As expected, as the kick gets longer, the accuracy decreases.
For shorter kicks, the accuracy decreases very smoothly. As they get longer, this drop is more pronounced. After the field goal range, this drop is very fast. At 53 yards, the accuracy is 67%, after just 2 yards, the accuracy falls to 56%.
We can see that the accuracy in the field goal range limit (52 yd) is 60%. After that, it falls very quickly. We can also see that the confidence interval starts to grow, as we have fewer kicks taken on this range.
The curve has some odd behaviors: At some points, we can see that the accuracy is higher than a slightly shorter kick. That doesn’t make a lot of sense, and it’s probably happening because the number of attempts is not high enough. If we had a bigger dataset, that behavior probably wouldn’t hold.

What are the best/worst teams in the NFL kicking the ball? And how about the players?

Defining a metric

Before starting, we need to define something: when comparing two groups, how can we tell which one is the best at kicking?

The first idea is to rank them based on the accuracy, as it indicates the percentual of kicks scored. Makes sense right?

But hold on… having the best accuracy might not mean that they are better at kicking the ball. Let’s consider this scenario with team A and team B:

Team A: 92% accuracy, 30-yard kicks on average.

Team B: 90% accuracy, 45-yard kicks on average.

Even though team B has a smaller accuracy, I think everyone will agree that they are better, since their kicks are from farther away.

Therefore, we need to compute the difficulty of the kicks in the calculation.
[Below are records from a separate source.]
-- ==== Sys2Proof/Tests/Slice0.lean ====
section
/-! SUPPORT. Tests of the model on small states: one word of every row decoded, the terms that are not well-formed, the
worked examples and vectors of 95_test_vectors.md (their numbers stand in the comments), and for each statement with
hypotheses a state that meets them. -/

open Sys2Proof Sys2Proof.Machine

namespace Sys2Proof.Tests

-- one theorem after the other: checked side by side they take more memory than the checker allows
set_option Elab.async false

/-! ### Words and what they stand for -/

/-- Each list of bytes decodes to its instruction, and nothing is left. -/
noncomputable def decodes86 (l : List (List Byte × Instr)) : Bool :=
  l.all fun p => decide ((decode86 p.1).toOption = some (p.2, []))

/-- The same for the VM89. -/
noncomputable def decodes89 (l : List (List Byte × Instr)) : Bool :=
  l.all fun p => decide ((decode89 p.1).toOption = some (p.2, []))

/-- One word of every row (40_data_transfer.md Figs 2.5-2.8); the bits of the table's pattern are written out. -/
theorem test_words_data_transfer : decodes86 [
    ([0b10001010#8, 0b00110110#8, 0xB8#8, 0x18#8], .movRmR .toReg .byte .si (.mem (.direct 0x18B8#16))),
    ([0b11000110#8, 0b00000111#8, 0x3B#8], .movRmImm (.mem (.noDisp .bx)) (.b 0x3B#8)),
    ([0b10110000#8, 0x32#8], .movRImm .ax (.b 0x32#8)),
    ([0b10100001#8, 0x1A#8, 0xD6#8], .movAcc .toReg .word 0xD61A#16),
    ([0b10001110#8, 0b01000011#8, 0x2E#8], .movSrRm .es (.mem (.disp8 .bpDi 0x2E#8))),
    ([0b10001100#8, 0b10011000#8, 0x62#8, 0x3F#8], .movRmSr .ds (.mem (.disp16 .bxSi 0x3F62#16))),
    ([0b10000110#8, 0b11000110#8], .xchgRRm .byte .ax (.reg .si)),
    ([0b10010001#8], .xchgAxR .cx),
    ([0b10010000#8], .nop),
    ([0b11010111#8], .xlat),
    ([0b10001101#8, 0b00011100#8], .lea .bx (.noDisp .si)),
    ([0b11000101#8, 0b01010100#8, 0xD6#8], .lds .dx (.disp8 .si 0xD6#8)),
    ([0b11000100#8, 0b10010001#8, 0xF1#8, 0x9D#8], .les .dx (.disp16 .bxDi 0x9DF1#16)),
    ([0b10011111#8], .lahf),
    ([0b10011110#8], .sahf),
    ([0b11111111#8, 0b00110110#8, 0x88#8, 0x5C#8], .pushRm (.mem (.direct 0x5C88#16))),
    ([0b01010001#8], .pushR .cx),
    ([0b00001110#8], .pushSr .cs),
    ([0b10001111#8, 0b11000101#8], .popRm (.reg .bp)),
    ([0b01011001#8], .popR .cx),
    ([0b00011111#8], .popSr .ds),
    ([0b10011100#8], .pushf),
    ([0b10011101#8], .popf),
    ([0b11100100#8, 0x1E#8], .inPort .byte 0x1E#8),
    ([0b11101100#8], .inDx .byte),
    ([0b11100111#8, 0xDA#8], .outPort .word 0xDA#8),
    ([0b11101111#8], .outDx .word)
  ] = true := by decide +kernel

/-- One word of every row (41_arithmetic.md); the bits of the table's pattern are written out. -/
theorem test_words_arithmetic : decodes86 [
    ([0b00000011#8, 0b01101100#8, 0x7F#8], .addRmR .toReg .word .bp (.mem (.disp8 .si 0x7F#8))),
    ([0b10000000#8, 0b10000010#8, 0xFA#8, 0x7C#8, 0xBA#8], .addRmImm (.mem (.disp16 .bpSi 0x7CFA#16)) (.b 0xBA#8)),
    ([0b00000101#8, 0xDC#8, 0xAF#8], .addAccImm (.w 0xAFDC#16)),
    ([0b00010011#8, 0b00001110#8, 0x73#8, 0x3C#8], .adcRmR .toReg .word .cx (.mem (.direct 0x3C73#16))),
    ([0b10000010#8, 0b00010001#8, 0xD0#8], .adcRmImm (.mem (.noDisp .bxDi)) (.bAlias 0xD0#8)),
    ([0b00010101#8, 0xE8#8, 0xD7#8], .adcAccImm (.w 0xD7E8#16)),
    ([0b00101000#8, 0b11101101#8], .subRmR .toRm .byte .bp (.reg .bp)),
    ([0b10000011#8, 0b10101101#8, 0x4C#8, 0xFE#8, 0x34#8], .subRmImm (.mem (.disp16 .di 0xFE4C#16)) (.sx 0x34#8)),
    ([0b00101100#8, 0x35#8], .subAccImm (.b 0x35#8)),
    ([0b00011010#8, 0b00000110#8, 0x84#8, 0x9E#8], .sbbRmR .toReg .byte .ax (.mem (.direct 0x9E84#16))),
    ([0b10000011#8, 0b00011010#8, 0xAA#8], .sbbRmImm (.mem (.noDisp .bpSi)) (.sx 0xAA#8)),
    ([0b00011100#8, 0x63#8], .sbbAccImm (.b 0x63#8)),
    ([0b00111010#8, 0b01001111#8, 0x1E#8], .cmpRmR .toReg .byte .cx (.mem (.disp8 .bx 0x1E#8))),
    ([0b10000010#8, 0b11111011#8, 0x38#8], .cmpRmImm (.reg .bx) (.bAlias 0x38#8)),
    ([0b00111100#8, 0xB9#8], .cmpAccImm (.b 0xB9#8)),
    ([0b11111111#8, 0b00000110#8, 0x36#8, 0xFE#8], .incRm .word (.mem (.direct 0xFE36#16))),
    ([0b01000001#8], .incR .cx),
    ([0b11111110#8, 0b00001011#8], .decRm .byte (.mem (.noDisp .bpDi))),
    ([0b01001100#8], .decR .sp),
    ([0b11110110#8, 0b01011110#8, 0x8E#8], .negRm .byte (.mem (.disp8 .bp 0x8E#8))),
    ([0b11110111#8, 0b10100101#8, 0xC9#8, 0xC2#8], .mulRm .word (.mem (.disp16 .di 0xC2C9#16))),
    ([0b11110110#8, 0b11101010#8], .imulRm .byte (.reg .dx)),
    ([0b11110110#8, 0b00110001#8], .divRm .byte (.mem (.noDisp .bxDi))),
    ([0b11110110#8, 0b01111011#8, 0x06#8], .idivRm .byte (.mem (.disp8 .bpDi 0x06#8))),
    ([0b10011000#8], .cbw),
    ([0b10011001#8], .cwd),
    ([0b00100111#8], .daa),
    ([0b00101111#8], .das),
    ([0b00110111#8], .aaa),
    ([0b00111111#8], .aas),
    ([0b11010100#8, 0b00001010#8], .aam),
    ([0b11010101#8, 0b00001010#8], .aad)
  ] = true := by decide +kernel

/-- One word of every row (42_logic_shift.md); the bits of the table's pattern are written out. -/
theorem test_words_logic_and_shifts : decodes86 [
    ([0b00100010#8, 0b10100100#8, 0x18#8, 0x02#8], .andRmR .toReg .byte .sp (.mem (.disp16 .si 0x0218#16))),
    ([0b10000001#8, 0b00100110#8, 0x96#8, 0x4A#8, 0x0E#8, 0xBD#8], .andRmImm (.mem (.direct 0x4A96#16)) (.w 0xBD0E#16)),
    ([0b00100101#8, 0x40#8, 0x40#8], .andAccImm (.w 0x4040#16)),
    ([0b00001001#8, 0b11110110#8], .orRmR .toRm .word .si (.reg .si)),
    ([0b10000000#8, 0b01001110#8, 0xC9#8, 0x8A#8], .orRmImm (.mem (.disp8 .bp 0xC9#8)) (.b 0x8A#8)),
    ([0b00001101#8, 0xDE#8, 0x1F#8], .orAccImm (.w 0x1FDE#16)),
    ([0b00110000#8, 0b10011111#8, 0x19#8, 0x53#8], .xorRmR .toRm .byte .bx (.mem (.disp16 .bx 0x5319#16))),
    ([0b10000001#8, 0b00110110#8, 0x48#8, 0x38#8, 0xEB#8, 0x1A#8], .xorRmImm (.mem (.direct 0x3848#16)) (.w 0x1AEB#16)),
    ([0b00110100#8, 0x1E#8], .xorAccImm (.b 0x1E#8)),
    ([0b10000100#8, 0b00001100#8], .testRmR .byte .cx (.mem (.noDisp .si))),
    ([0b11110110#8, 0b11000000#8, 0x78#8], .testRmImm (.reg .ax) (.b 0x78#8)),
    ([0b10101001#8, 0x0E#8, 0x4C#8], .testAccImm (.w 0x4C0E#16)),
    ([0b11110111#8, 0b10010101#8, 0x73#8, 0xBA#8], .notRm .word (.mem (.disp16 .di 0xBA73#16))),
    ([0b11010010#8, 0b00000110#8, 0x0F#8, 0x3B#8], .rolRm .cl .byte (.mem (.direct 0x3B0F#16))),
    ([0b11010011#8, 0b00001011#8], .rorRm .cl .word (.mem (.noDisp .bpDi))),
    ([0b11010010#8, 0b01010010#8, 0x34#8], .rclRm .cl .byte (.mem (.disp8 .bpSi 0x34#8))),
    ([0b11010011#8, 0b11011111#8], .rcrRm .cl .word (.reg .di)),
    ([0b11010000#8, 0b00100110#8, 0x11#8, 0x69#8], .shlRm .one .byte (.mem (.direct 0x6911#16))),
    ([0b11010010#8, 0b00101111#8], .shrRm .cl .byte (.mem (.noDisp .bx))),
    ([0b11010010#8, 0b01111100#8, 0xBB#8], .sarRm .cl .byte (.mem (.disp8 .si 0xBB#8)))
  ] = true := by decide +kernel

/-- One word of every row (43_string.md, 44_control_transfer.md); the bits of the table's pattern are written out. -/
theorem test_words_strings_and_control_transfer : decodes86 [
    ([0b10100100#8], .movs .byte),
    ([0b10100111#8], .cmps .word),
    ([0b10101110#8], .scas .byte),
    ([0b10101101#8], .lods .word),
    ([0b10101010#8], .stos .byte),
    ([0b11110010#8], .repPrefix false),
    ([0b11101011#8, 0x7A#8], .jmpShort 0x7A#8),
    ([0b11101001#8, 0x26#8, 0xCD#8], .jmpNear 0xCD26#16),
    ([0b11111111#8, 0b10100011#8, 0x5B#8, 0x66#8], .jmpRm (.mem (.disp16 .bpDi 0x665B#16))),
    ([0b11101010#8, 0x4D#8, 0xFC#8, 0x0C#8, 0xB6#8], .jmpFar 0xFC4D#16 0xB60C#16),
    ([0b11111111#8, 0b00101110#8, 0xD6#8, 0x0E#8], .jmpMem (.direct 0x0ED6#16)),
    ([0b11101000#8, 0x4D#8, 0x0E#8], .callNear 0x0E4D#16),
    ([0b11111111#8, 0b00010011#8], .callRm (.mem (.noDisp .bpDi))),
    ([0b10011010#8, 0xB2#8, 0x84#8, 0x25#8, 0x63#8], .callFar 0x84B2#16 0x6325#16),
    ([0b11111111#8, 0b01011101#8, 0xE4#8], .callMem (.disp8 .di 0xE4#8)),
    ([0b11000011#8], .retNear),
    ([0b11001011#8], .retFar),
    ([0b11000010#8, 0xF4#8, 0xB2#8], .retNearImm 0xB2F4#16),
    ([0b11001010#8, 0xB1#8, 0xBA#8], .retFarImm 0xBAB1#16),
    ([0b01110000#8, 0x29#8], .jo 0x29#8),
    ([0b01110001#8, 0x70#8], .jno 0x70#8),
    ([0b01110010#8, 0x34#8], .jb 0x34#8),
    ([0b01110011#8, 0x74#8], .jnb 0x74#8),
    ([0b01110100#8, 0xF0#8], .je 0xF0#8),
    ([0b01110101#8, 0x64#8], .jne 0x64#8),
    ([0b01110110#8, 0xAC#8], .jbe 0xAC#8),
    ([0b01110111#8, 0x68#8], .ja 0x68#8),
    ([0b01111000#8, 0xF7#8], .js 0xF7#8),
    ([0b01111001#8, 0x00#8], .jns 0x00#8),
    ([0b01111010#8, 0xF5#8], .jp 0xF5#8),
    ([0b01111011#8, 0xB0#8], .jnp 0xB0#8),
    ([0b01111100#8, 0x2B#8], .jl 0x2B#8),
    ([0b01111101#8, 0x3D#8], .jge 0x3D#8),
    ([0b01111110#8, 0xC6#8], .jle 0xC6#8),
    ([0b01111111#8, 0x66#8], .jg 0x66#8),
    ([0b11100000#8, 0xF4#8], .loopne 0xF4#8),
    ([0b11100001#8, 0x5B#8], .loope 0x5B#8),
    ([0b11100010#8, 0xDE#8], .loop 0xDE#8),
    ([0b11100011#8, 0xAA#8], .jcxz 0xAA#8),
    ([0b11001101#8, 0x2C#8], .intN 0x2C#8),
    ([0b11001100#8], .int3),
    ([0b11001110#8], .into),
    ([0b11001111#8], .iret)
  ] = true := by decide +kernel

/-- One word of every row (45_processor_control.md); the bits of the table's pattern are written out. -/
theorem test_words_processor_control : decodes86 [
    ([0b11111000#8], .clc),
    ([0b11111001#8], .stc),
    ([0b11110101#8], .cmc),
    ([0b11111100#8], .cld),
    ([0b11111101#8], .std),
    ([0b11111010#8], .cli),
    ([0b11111011#8], .sti),
    ([0b11110100#8], .hlt),
    ([0b10011011#8], .wait),
    ([0b11011011#8, 0b10100110#8, 0x7A#8, 0x2B#8], .esc 3#3 4#3 (.mem (.disp16 .bp 0x2B7A#16))),
    ([0b11110000#8], .lockPrefix),
    ([0b00101110#8], .segPrefix .cs)
  ] = true := by decide +kernel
This is especially necessary as we consider that the “generating factor” of the kicks may not be the same between teams, and the differences in their average distance are not due to luck: Maybe a team is so good that most of their attempts are from extra points. Maybe a team is always behind on the scoreboard and needs to go to fourth down in some situations of an easy kick. Not to mention that if a team knows that their kicker is terrible, they might not rely on him on longer field goals.

This is how we are going to do it then:

1) For every kick, we are going to calculate the “probability of scoring,” based on the accuracy of kicks in that same distance.

2) After that, for each group we are comparing, we’ll separate the kicks they’ve taken, and run 10,000 simulations, using the probability of scoring each kick. After each simulation, we’ll have the accuracy obtained.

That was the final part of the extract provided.